■ Problem details ■
Work through the records that follow and return each line containing the word "tPulse".

*** Opening of Provided entries ***

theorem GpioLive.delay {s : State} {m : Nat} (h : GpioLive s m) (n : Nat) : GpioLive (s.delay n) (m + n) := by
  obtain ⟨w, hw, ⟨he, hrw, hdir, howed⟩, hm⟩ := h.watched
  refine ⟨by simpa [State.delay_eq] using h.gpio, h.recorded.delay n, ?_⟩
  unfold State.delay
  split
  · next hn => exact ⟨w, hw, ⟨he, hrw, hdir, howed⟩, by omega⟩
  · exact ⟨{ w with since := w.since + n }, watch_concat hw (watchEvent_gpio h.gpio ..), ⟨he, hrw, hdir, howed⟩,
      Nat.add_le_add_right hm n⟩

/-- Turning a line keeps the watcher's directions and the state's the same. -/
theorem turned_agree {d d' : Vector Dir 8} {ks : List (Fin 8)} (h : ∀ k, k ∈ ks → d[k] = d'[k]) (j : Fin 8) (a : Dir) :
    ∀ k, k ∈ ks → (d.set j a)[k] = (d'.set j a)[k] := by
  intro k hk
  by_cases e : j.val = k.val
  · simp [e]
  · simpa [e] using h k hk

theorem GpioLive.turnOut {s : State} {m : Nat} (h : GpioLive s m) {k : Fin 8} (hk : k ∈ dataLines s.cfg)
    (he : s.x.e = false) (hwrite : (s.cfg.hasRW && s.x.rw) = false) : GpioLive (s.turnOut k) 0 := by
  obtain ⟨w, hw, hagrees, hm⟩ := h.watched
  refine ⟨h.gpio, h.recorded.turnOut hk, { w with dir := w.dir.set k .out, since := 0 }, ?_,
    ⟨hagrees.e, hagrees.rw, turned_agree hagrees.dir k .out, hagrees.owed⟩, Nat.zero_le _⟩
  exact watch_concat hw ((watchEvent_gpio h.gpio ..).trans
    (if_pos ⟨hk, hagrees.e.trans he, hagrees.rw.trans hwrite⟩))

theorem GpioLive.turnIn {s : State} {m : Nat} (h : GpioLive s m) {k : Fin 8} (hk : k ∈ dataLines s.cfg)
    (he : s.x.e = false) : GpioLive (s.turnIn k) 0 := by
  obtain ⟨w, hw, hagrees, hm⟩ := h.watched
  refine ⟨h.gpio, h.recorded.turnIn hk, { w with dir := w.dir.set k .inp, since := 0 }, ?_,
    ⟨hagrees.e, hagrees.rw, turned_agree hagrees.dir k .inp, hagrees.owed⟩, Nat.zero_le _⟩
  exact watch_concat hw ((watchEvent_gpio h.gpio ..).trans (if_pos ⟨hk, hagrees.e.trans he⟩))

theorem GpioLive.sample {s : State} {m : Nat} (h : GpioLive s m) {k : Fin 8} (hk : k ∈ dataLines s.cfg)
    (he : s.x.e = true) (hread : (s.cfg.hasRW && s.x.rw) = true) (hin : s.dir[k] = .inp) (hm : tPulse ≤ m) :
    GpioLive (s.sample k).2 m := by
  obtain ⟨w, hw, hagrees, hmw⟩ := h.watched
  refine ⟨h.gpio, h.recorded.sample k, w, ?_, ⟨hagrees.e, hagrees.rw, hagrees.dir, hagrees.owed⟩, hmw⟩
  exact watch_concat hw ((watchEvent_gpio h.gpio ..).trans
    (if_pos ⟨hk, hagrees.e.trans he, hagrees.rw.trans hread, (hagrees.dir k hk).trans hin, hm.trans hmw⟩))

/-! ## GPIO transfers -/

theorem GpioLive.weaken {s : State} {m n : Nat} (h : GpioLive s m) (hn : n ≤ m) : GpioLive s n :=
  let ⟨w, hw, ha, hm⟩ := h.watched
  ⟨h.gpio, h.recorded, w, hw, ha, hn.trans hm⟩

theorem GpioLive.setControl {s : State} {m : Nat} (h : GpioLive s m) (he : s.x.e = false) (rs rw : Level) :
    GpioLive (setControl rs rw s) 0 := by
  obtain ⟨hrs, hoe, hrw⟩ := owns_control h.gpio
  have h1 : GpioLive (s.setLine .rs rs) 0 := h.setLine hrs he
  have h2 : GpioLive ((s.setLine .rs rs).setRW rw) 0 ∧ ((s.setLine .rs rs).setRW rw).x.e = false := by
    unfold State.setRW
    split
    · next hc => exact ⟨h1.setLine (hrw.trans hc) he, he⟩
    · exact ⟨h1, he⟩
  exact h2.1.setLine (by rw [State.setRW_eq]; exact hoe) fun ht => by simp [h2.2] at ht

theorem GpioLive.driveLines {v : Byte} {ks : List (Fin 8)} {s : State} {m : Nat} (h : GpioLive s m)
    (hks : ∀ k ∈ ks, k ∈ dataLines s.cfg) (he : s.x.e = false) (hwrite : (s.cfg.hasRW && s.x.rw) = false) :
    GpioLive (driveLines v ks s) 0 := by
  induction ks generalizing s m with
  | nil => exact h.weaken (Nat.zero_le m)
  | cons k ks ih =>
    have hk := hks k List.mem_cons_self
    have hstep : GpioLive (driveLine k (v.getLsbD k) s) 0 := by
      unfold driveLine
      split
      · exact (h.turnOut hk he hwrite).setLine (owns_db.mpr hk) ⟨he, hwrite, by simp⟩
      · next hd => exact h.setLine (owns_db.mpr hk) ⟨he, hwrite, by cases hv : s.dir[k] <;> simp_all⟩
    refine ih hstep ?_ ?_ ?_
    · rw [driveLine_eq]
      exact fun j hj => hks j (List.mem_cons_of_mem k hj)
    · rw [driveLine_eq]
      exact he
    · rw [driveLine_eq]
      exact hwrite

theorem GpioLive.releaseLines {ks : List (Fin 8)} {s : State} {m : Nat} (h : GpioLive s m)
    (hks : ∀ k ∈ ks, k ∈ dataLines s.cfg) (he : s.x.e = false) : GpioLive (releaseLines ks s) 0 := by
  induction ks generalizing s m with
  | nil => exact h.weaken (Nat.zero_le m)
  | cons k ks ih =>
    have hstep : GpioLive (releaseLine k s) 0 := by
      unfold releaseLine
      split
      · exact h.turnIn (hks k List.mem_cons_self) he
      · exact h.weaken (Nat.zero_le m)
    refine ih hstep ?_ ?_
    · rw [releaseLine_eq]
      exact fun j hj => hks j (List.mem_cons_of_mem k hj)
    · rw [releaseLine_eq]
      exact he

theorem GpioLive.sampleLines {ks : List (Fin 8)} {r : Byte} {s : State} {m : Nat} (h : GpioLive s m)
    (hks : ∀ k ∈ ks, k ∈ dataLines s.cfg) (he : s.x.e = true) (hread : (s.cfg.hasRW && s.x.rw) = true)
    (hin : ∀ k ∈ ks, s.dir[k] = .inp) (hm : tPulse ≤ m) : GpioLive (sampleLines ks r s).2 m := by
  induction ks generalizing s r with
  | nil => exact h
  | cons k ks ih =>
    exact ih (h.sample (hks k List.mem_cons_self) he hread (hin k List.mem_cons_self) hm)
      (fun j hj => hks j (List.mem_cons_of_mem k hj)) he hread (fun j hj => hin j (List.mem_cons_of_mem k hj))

*** Close of Provided entries ***

■ Output ■
    (he : s.x.e = true) (hread : (s.cfg.hasRW && s.x.rw) = true) (hin : s.dir[k] = .inp) (hm : tPulse ≤ m) :
    (hin : ∀ k ∈ ks, s.dir[k] = .inp) (hm : tPulse ≤ m) : GpioLive (sampleLines ks r s).2 m := by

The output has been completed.